材質は不明だが魔力を良く通してくれて、相手に打ちこむ時に『重力』の魔法を使ってより打撃の威力が増すという優れものなのだ。
「いっそ打撃武器そのものを変えるという選択肢もあるが、モーニングスターとか持っていたら外見が凶悪すぎる」
「棘付きの鉄球ですものね、持ち運びが大変そうです」
「私もそれはちょっと、……棘のあるツンデレもいいですが、冷静に現実を見ると面倒なんですよねー」
またミゼが分からんことを言いだした、つんでれ?のツンとはモーニングスターの棘のことだろうか、それじゃでれって何なんだろう。ミゼの不思議発言はもうあまり気にしてはいけない、いちいち考えてると時間の浪費になることが多い。
船室で俺達は戦力増強していたり、のんびりと日常会話を楽しんでいた。すると、ぐらりと船が大きく揺れた。これは、また面倒事の気配がする。

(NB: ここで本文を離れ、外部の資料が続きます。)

/-- The state after a power-on reset is sound in every respect above, and settled. -/
def Obligations.ResetIsSound : Prop :=
  State.reset.settled ∧ State.reset.port.sound ∧ State.reset.sitesSound ∧ State.reset.timebase.sound ∧
  State.reset.planTableSound ∧ State.reset.cal.sound ∧ State.reset.jobsSound ∧ State.reset.gangsSound ∧
  State.reset.lanesSound ∧ State.reset.matrixSound ∧ State.reset.reservedSound ∧ State.reset.storeSound
end

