/-! ### addResult -/

@[simp] theorem State.addResult_port (s : State) (id : Nat) : (s.addResult id).port = s.port := rfl
@[simp] theorem State.addResult_events (s : State) (id : Nat) : (s.addResult id).events = s.events := rfl
@[simp] theorem State.addResult_sites (s : State) (id : Nat) : (s.addResult id).sites = s.sites := rfl
@[simp] theorem State.addResult_inhibit (s : State) (id : Nat) : (s.addResult id).inhibit = s.inhibit := rfl
@[simp] theorem State.addResult_timebase (s : State) (id : Nat) : (s.addResult id).timebase = s.timebase := rfl
@[simp] theorem State.addResult_plans (s : State) (id : Nat) : (s.addResult id).plans = s.plans := rfl
@[simp] theorem State.addResult_masks (s : State) (id : Nat) : (s.addResult id).masks = s.masks := rfl
@[simp] theorem State.addResult_binMap (s : State) (id : Nat) : (s.addResult id).binMap = s.binMap := rfl
@[simp] theorem State.addResult_jobs (s : State) (id : Nat) : (s.addResult id).jobs = s.jobs := rfl
@[simp] theorem State.addResult_nextId (s : State) (id : Nat) : (s.addResult id).nextId = s.nextId := rfl
@[simp] theorem State.addResult_nextSeq (s : State) (id : Nat) : (s.addResult id).nextSeq = s.nextSeq := rfl
@[simp] theorem State.addResult_head (s : State) (id : Nat) : (s.addResult id).head = s.head := rfl
@[simp] theorem State.addResult_lanes (s : State) (id : Nat) : (s.addResult id).lanes = s.lanes := rfl
@[simp] theorem State.addResult_freeSegments (s : State) (id : Nat) : (s.addResult id).freeSegments = s.freeSegments := rfl
@[simp] theorem State.addResult_hold (s : State) (id : Nat) : (s.addResult id).hold = s.hold := rfl
@[simp] theorem State.addResult_cal (s : State) (id : Nat) : (s.addResult id).cal = s.cal := rfl
@[simp] theorem State.addResult_reconsider (s : State) (id : Nat) : (s.addResult id).reconsider = s.reconsider := rfl
@[simp] theorem State.addResult_replies (s : State) (id : Nat) : (s.addResult id).replies = s.replies := rfl
@[simp] theorem State.addResult_pending (s : State) (id : Nat) : (s.addResult id).pending = s.pending := rfl
@[simp] theorem State.addResult_site (s : State) (id : Nat) (k : SiteId) : (s.addResult id).site k = s.site k := rfl
@[simp] theorem State.addResult_lane (s : State) (id : Nat) (k : LaneId) : (s.addResult id).lane k = s.lane k := rfl
@[simp] theorem State.addResult_calRecord (s : State) (id : Nat) (k : LaneId) : (s.addResult id).calRecord k = s.calRecord k := rfl
@[simp] theorem State.addResult_now (s : State) (id : Nat) : (s.addResult id).now = s.now := rfl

「またか!?…………万が一沈没されては堪らん、仕方がない。上に行ってみるか?」
「海の旅というのも危険なのですね、神よ僕らの旅路をお守りください」
「うっぷっ、普通にしていれば平気ですが、こう揺れると気持ち悪いです」
海の旅というのも陸の旅と同じく危険があった、俺達が船の甲板に出てみるともう見慣れた光景だ。クラーケンの触手が船縁や、船の柱の何本かに巻き付いていた。
「やれやれ、『追氷岩!!』」
「石撃弾で壊します、『浮遊』」
「うわわわっ、こっちにもきました。『氷撃!!』」
俺とミゼの魔法でクラーケンの触手を凍らせてしまう、そこをディーレの持つライト&ダークという魔法銃が、小さいが威力のこもった石の弾を撃ちこみ氷ごとクラーケンの触手を破壊していった。
船の旅ではとにかくこのクラーケンという魔物に襲われることが多かった、だから各船には必ず魔法使いを雇っているものだが、俺達の船の魔法使いはお世辞にも役に立つとはいえなかった。

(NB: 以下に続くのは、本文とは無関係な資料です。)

theorem State.ended.of_reaches {X : Nat → Prop} {s t : State} {id : Nat} {e : EndReason} {v : Verdict}
    (h : s.ended id e v) (hr : Reaches X s t) (hc : Carried s t) (hx : ¬X id) : t.ended id e v := by
  obtain ⟨hi, k, hk, rfl, h1, h2, h3, h4, h5⟩ := h
  obtain ⟨k', hk', g, rfl⟩ := hr k hk hx
  exact ⟨hc.results.subset hi, _, hk', rfl, h1, h2, h3, h4, h5.trans (by rw [terminalResult_of_setting hc.setting]; rfl)⟩

/-- The close of an event leaves an ended job. -/
theorem State.ended.close {s : State} {id : Nat} {e : EndReason} {v : Verdict} (h : s.ended id e v)
    (hd : s.distinct) (s₀ : State) : (s.close s₀).ended id e v := by
  obtain ⟨hi, k, hk, rfl, h1, h2, h3, h4, h5⟩ := h
  obtain ⟨k', hk', g, rfl⟩ := close_job s₀ hd hk (by simp [h1]) (by simp [h1])
  refine ⟨mem_orderEnds.2 ((finish_carried s).results.subset hi), _, hk', rfl, h1, h2, h3, h4, h5.trans ?_⟩
  rw [terminalResult_of_setting (close_setting s s₀)]; rfl

theorem recordEnd_ended {s : State} {j : Job} (hj : j ∈ s.jobs) (e : EndReason) :
    (s.recordEnd j.id e (s.resultFor j (terminalVerdict e) none)).ended j.id e (terminalVerdict e) := by
  rw [resultFor_terminal]
  generalize hr' : s.terminalResult j (terminalVerdict e) = r
  have hr : (s.recordEnd j.id e r).results = s.results ++ [j.id] := by
    unfold State.recordEnd; rw [State.callArbiter_results, State.raise_results]; rfl
  have hjobs : (s.recordEnd j.id e r).jobs = ((s.leaveGang j.id).updateJob j.id fun j =>
      { j with state := .done, reason := some e, result := some r, lane := none, buffer := none }).jobs := by
    unfold State.recordEnd; rw [State.callArbiter_jobs, State.raise_jobs]; rfl
  refine ⟨by simp [hr], { j with gang := none, state := .done, reason := some e, result := some r, lane := none,
                                 buffer := none }, ?_, rfl, rfl, rfl, rfl, rfl,
    congrArg some (hr'.symm.trans (by rw [terminalResult_of_setting (recordEnd_setting s j.id e r)]; rfl))⟩
  rw [hjobs]
  exact List.mem_map.2 ⟨{ j with gang := none }, List.mem_map.2 ⟨j, hj, by simp⟩, by simp⟩

/-- The lookup of a record by its id, in a table of distinct ids. -/
theorem State.distinct.job? {s : State} (hd : s.distinct) {j : Job} (hj : j ∈ s.jobs) : s.job? j.id = some j := by
  obtain ⟨k, hk⟩ : ∃ k, s.job? j.id = some k := by
    have : (s.job? j.id).isSome := by
      simp only [State.job?, List.find?_isSome]
      exact ⟨j, hj, by simp⟩
    exact Option.isSome_iff_exists.1 this
  rw [hk, hd.unique hj (job?_mem hk) (job?_id hk).symm]

theorem endRecord_ended {s : State} {j : Job} (hj : j ∈ s.jobs) (e : EndReason) :
    (s.endRecord e j).ended j.id e (terminalVerdict e) := by
  have : { j with buffer := none } ∈ (s.returnBuffer j).jobs := by
    unfold State.returnBuffer
    simp only [callArbiterIf_jobs]
    exact List.mem_map.2 ⟨j, hj, by simp⟩
  exact recordEnd_ended (j := { j with buffer := none }) this e

/-- A job that has neither been evaluated nor ended ends (R79). -/
theorem endTerminal_ended {s : State} (hd : s.distinct) {j : Job} (hj : j ∈ s.jobs) (he : j.state ≠ .evaluating)
    (hn : j.state ≠ .done) (e : EndReason) : (s.endTerminal e j.id).ended j.id e (terminalVerdict e) := by
  unfold State.endTerminal
  simp only [hd.job? hj, he, hn, or_self, if_false]
  split
  · exact endRecord_ended hj e
  · rename_i l _
    refine (endRecord_ended (s := s.releaseSite l) (by simpa using hj) e).of_reaches (X := fun _ => False) (.of_jobs (by simp))
      (releaseLane_carried _ _) (fun h => h)

theorem foldl_ended (e : EndReason) : ∀ (ids : List Nat) (s : State), s.distinct →
    (∀ id ∈ ids, (∃ j ∈ s.jobs, j.id = id ∧ j.state ≠ .evaluating ∧ j.state ≠ .done) ∨
      s.ended id e (terminalVerdict e)) →
    ∀ id, (id ∈ ids ∨ s.ended id e (terminalVerdict e)) →
      (ids.foldl (State.endTerminal e) s).ended id e (terminalVerdict e)
  | [], s, _, _, id, h => by simpa using h
  | x :: ids, s, hd, h, id, hid => by
    have hc := endTerminal_carried e s x
    have keep : ∀ n, s.ended n e (terminalVerdict e) → (s.endTerminal e x).ended n e (terminalVerdict e) := by
      intro n hn
      obtain ⟨hi, k, hk, rfl, h1, h2⟩ := hn
      by_cases hx : k.id = x
      · subst hx
        have : s.endTerminal e k.id = s := by
          unfold State.endTerminal; simp [hd.job? hk, h1]
        rw [this]; exact ⟨hi, k, hk, rfl, h1, h2⟩
      · exact State.ended.of_reaches ⟨hi, k, hk, rfl, h1, h2⟩ (endTerminal_reaches e s x) hc hx
    have hx : (s.endTerminal e x).ended x e (terminalVerdict e) := by
      rcases h x (List.mem_cons_self ..) with ⟨j, hj, rfl, h1, h2⟩ | h1
      · exact endTerminal_ended hd hj h1 h2 e
      · exact keep x h1
    refine foldl_ended e ids _ (hc.distinct hd) (fun n hn => ?_) id ?_
    · rcases h n (List.mem_cons_of_mem _ hn) with ⟨j, hj, rfl, h1, h2⟩ | h1
      · by_cases hjx : j.id = x
        · exact .inr (hjx ▸ hx)
        · obtain ⟨k', hk', g, rfl⟩ := endTerminal_reaches e s x j hj hjx
          exact .inl ⟨_, hk', rfl, h1, h2⟩
      · exact .inr (keep n h1)
    · rcases hid with hid | hid
      · rcases List.mem_cons.1 hid with rfl | hid
        · exact .inr hx
        · exact .inl hid
      · exact .inr (keep id hid)

/-- Jobs ended by one event have ended, each with the terminal verdict of the reason (R79, R132). -/
theorem endJobs_ended {s : State} (hd : s.distinct) (e : EndReason) {js : List Job}
    (h : ∀ j ∈ js, j ∈ s.jobs ∧ j.state ≠ .evaluating ∧ j.state ≠ .done) {j : Job} (hj : j ∈ js) :
    (s.endJobs e js).ended j.id e (terminalVerdict e) := by
  refine foldl_ended e _ s hd (fun id hid => ?_) j.id (.inl (List.mem_map.2 ⟨j, mem_oldestFirst.2 hj, rfl⟩))
  obtain ⟨k, hk, rfl⟩ := List.mem_map.1 hid
  have hk := mem_oldestFirst.1 hk
  exact .inl ⟨k, (h k hk).1, rfl, (h k hk).2⟩

/-! ### Busy lanes -/

/-- The states in which the arbiter takes a lane (R69). -/
def LaneState.open : LaneState → Bool
  | .idle | .reserved => true
  | .tuning | .gangWait | .acquiring | .evaluating | .calibrating | .outOfService => false

@[simp] theorem raise_lane (s : State) (k : EventKind) (l : LaneId) : (s.raise k).lane l = s.lane l := by
  unfold State.raise State.lane; split <;> rfl

theorem moveLanes_lane (s : State) {p q : LaneState} (hp : p.open = true) {l : LaneId}
    (h : (s.lane l).state.open = false) : (s.moveLanes p q).lane l = s.lane l := by
  have : (s.lane l).state ≠ p := by rintro rfl; simp [hp] at h
  simp only [State.lane, Fin.getElem_fin] at this
  simp [State.moveLanes, State.lane, this]

theorem setLane_lane_ne (s : State) {l m : LaneId} (x : Lane) (h : m ≠ l) : (s.setLane m x).lane l = s.lane l := by
  simp [State.setLane, State.lane, Fin.val_inj, h]

/-- A job that waits has no lane to give back: its end leaves the lanes and the calibration unit. -/
theorem endTerminal_lanes {e : EndReason} {s : State} {id : Nat}
    (h : ∀ j, s.job? id = some j → j.state.running = false) : (s.endTerminal e id).lanes = s.lanes ∧ (s.endTerminal e id).cal = s.cal := by
  unfold State.endTerminal
  split
  · exact ⟨rfl, rfl⟩
  · rename_i j hj
    split
    · exact ⟨rfl, rfl⟩
    · have : j.servingLane = none := by simp [Job.servingLane, h j hj]
      simp only [this]
      unfold State.endRecord State.recordEnd State.returnBuffer
      unfold State.callArbiterIf
      split <;> simp

theorem foldl_endTerminal_lanes {e : EndReason} : ∀ (ids : List Nat) (s : State), s.distinct →
    (∀ id ∈ ids, ∀ j ∈ s.jobs, j.id = id → j.state.running = false) →
    (ids.foldl (State.endTerminal e) s).lanes = s.lanes ∧ (ids.foldl (State.endTerminal e) s).cal = s.cal
  | [], _, _, _ => ⟨rfl, rfl⟩
  | x :: ids, s, hd, h => by
    have hx := endTerminal_lanes (e := e) fun j hj => h x (List.mem_cons_self ..) j (job?_mem hj) (job?_id hj)
    have ih := foldl_endTerminal_lanes (e := e) ids _ ((endTerminal_carried e s x).distinct hd) ?_
    · rw [List.foldl_cons, ih.1, ih.2, hx.1, hx.2]
      exact ⟨rfl, rfl⟩
    intro id hid j hj hi
    obtain ⟨k, hk, hki⟩ : ∃ k ∈ s.jobs, k.id = j.id := by
      have := (endTerminal_carried e s x).jobs.ids
      have hm : j.id ∈ s.jobs.map Job.id := this ▸ List.mem_map.2 ⟨j, hj, rfl⟩
      obtain ⟨k, hk, hki⟩ := List.mem_map.1 hm
      exact ⟨k, hk, hki⟩
    by_cases hkx : k.id = x
    · -- the record just ended
      by_cases hs : k.state = .evaluating ∨ k.state = .done
      · have : s.endTerminal e x = s := by
          subst hkx; unfold State.endTerminal; simp [hd.job? hk, hs]
        rw [this] at hj
        have := hd.unique hj hk hki.symm
        subst this
        rcases hs with hs | hs <;> simp [hs, JobState.running]
      · have hs' := not_or.1 hs
        obtain ⟨_, m, hm, hmi, hmd, _⟩ := hkx ▸ endTerminal_ended hd hk hs'.1 hs'.2 e
        have hd' := (endTerminal_carried e s x).distinct hd
        have := hd'.unique hj hm (hki.symm.trans (hkx.trans hmi.symm))
        subst this
        simp [hmd, JobState.running]
    · obtain ⟨k', hk', g, rfl⟩ := endTerminal_reaches e s x k hk hkx
      have hd' := (endTerminal_carried e s x).distinct hd
      have := hd'.unique hj hk' hki.symm
      subst this
      exact h id (List.mem_cons_of_mem _ hid) k hk (hki.trans hi)

theorem assignOne_lane (s : State) (j : Job) {l m : LaneId} (h : m ≠ l) : (s.assignOne j m).lane l = s.lane l := by
  simp only [State.assignOne]
  exact setLane_lane_ne _ _ h

theorem assign_lane (s : State) (c : List Job) {l : LaneId} (h : (s.lane l).state.open = false) :
    (s.assign c).lane l = s.lane l := by
  have key : ∀ (xs : List (Job × LaneId)) (t : State), (∀ x ∈ xs, x.2 ≠ l) →
      (xs.foldl (fun s x => s.assignOne x.1 x.2) t).lane l = t.lane l := by
    intro xs
    induction xs with
    | nil => intro _ _; rfl
    | cons x xs ih =>
      intro t ht
      rw [List.foldl_cons, ih _ fun y hy => ht y (List.mem_cons_of_mem _ hy)]
      exact assignOne_lane t x.1 (ht x (List.mem_cons_self ..))
  have hk := key ((bySite c).zip s.openLanes) s (by
    intro x hx hl
    have := (List.of_mem_zip hx).2
    simp only [State.openLanes, List.mem_filter, Bool.or_eq_true, beq_iff_eq] at this
    rw [hl] at this
    rcases this.2 with h' | h' <;> simp [h', LaneState.open] at h)
  show (State.unreserve _).lane l = _
  rw [State.unreserve, moveLanes_lane _ rfl (by rw [hk]; exact h), hk]

theorem serveHead_lane (s : State) (c : List Job) {l : LaneId} (h : (s.lane l).state.open = false) :
    (s.serveHead c).1.lane l = s.lane l := by
  unfold State.serveHead
  dsimp only
  repeat' split
  · exact assign_lane s c h
  · exact moveLanes_lane s rfl h
  · rw [raise_lane]; exact moveLanes_lane s rfl h
  · exact raise_lane _ _ _
  · rw [raise_lane]; exact moveLanes_lane s rfl h

theorem takeHead_lane (s : State) (c : List Job) {l : LaneId} (h : (s.lane l).state.open = false) :
    (s.takeHead c).lane l = s.lane l := by
  unfold State.takeHead
  split
  · rfl
  · exact moveLanes_lane s rfl h

/-- The arbiter leaves a lane that is neither IDLE nor RESERVED. -/
theorem reconsiderWith_lane : ∀ (fuel : Nat) (s : State), s.distinct → ∀ l : LaneId, (s.lane l).state.open = false →
    (State.reconsiderWith fuel s).lane l = s.lane l
  | 0, _, _, _, _ => rfl
  | fuel + 1, s, hd, l, h => by
    unfold State.reconsiderWith
    split
    · exact moveLanes_lane s rfl h
    · rename_i c hc
      have ht := takeHead_lane s c h
      have hdt : (s.takeHead c).distinct := (takeHead_carried s c).distinct hd
      have hq := findHead_queued hc
      dsimp only
      split
      · have he : ((s.takeHead c).endJobs .noLane c).lanes = (s.takeHead c).lanes := by
          unfold State.endJobs
          refine (foldl_endTerminal_lanes _ _ hdt fun id hid j hj hi => ?_).1
          obtain ⟨k, hk, rfl⟩ := List.mem_map.1 hid
          have hk := hq k (mem_oldestFirst.1 hk)
          have := hd.unique (by simpa using hj) hk.1 hi
          subst this
          simp [hk.2, JobState.running]
        have he' : ((s.takeHead c).endJobs .noLane c).lane l = s.lane l := by
          rw [State.lane, he]; exact ht
        rw [reconsiderWith_lane fuel _ ((endJobs_carried _ _ _).distinct hdt) l (by rw [he']; exact h), he']
      · have hs : ((s.takeHead c).serveHead c).1.lane l = s.lane l := by
          rw [serveHead_lane _ _ (by rw [ht]; exact h), ht]
        split
        · rw [reconsiderWith_lane fuel _ ?_ l (by rw [hs]; exact h), hs]
          refine Carried.distinct (serveHead_carried _ c fun j hj => ?_) hdt
          exact ((takeHead_carried s c).sites j.site).selectable (by rw [findHead_sites hc j hj]; rfl)
        · exact hs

この触手に捕まったら骨くらい軽く折れてしまう、俺達は触手に捕まらないように回避しながら魔法を行使した。ディーレも俺たちの魔法に合わせて、どんどん凍った触手を撃ち砕いていった。
クラーケン本体は滅多に上まではこない、触手をいくつか撃退してやれば、それで大抵は今回のように逃げていってしまう。
ただ、運が悪いとそのクラーケンの触手に捕まって、そのまま餌として海に引きずり込まれてしまうこともある。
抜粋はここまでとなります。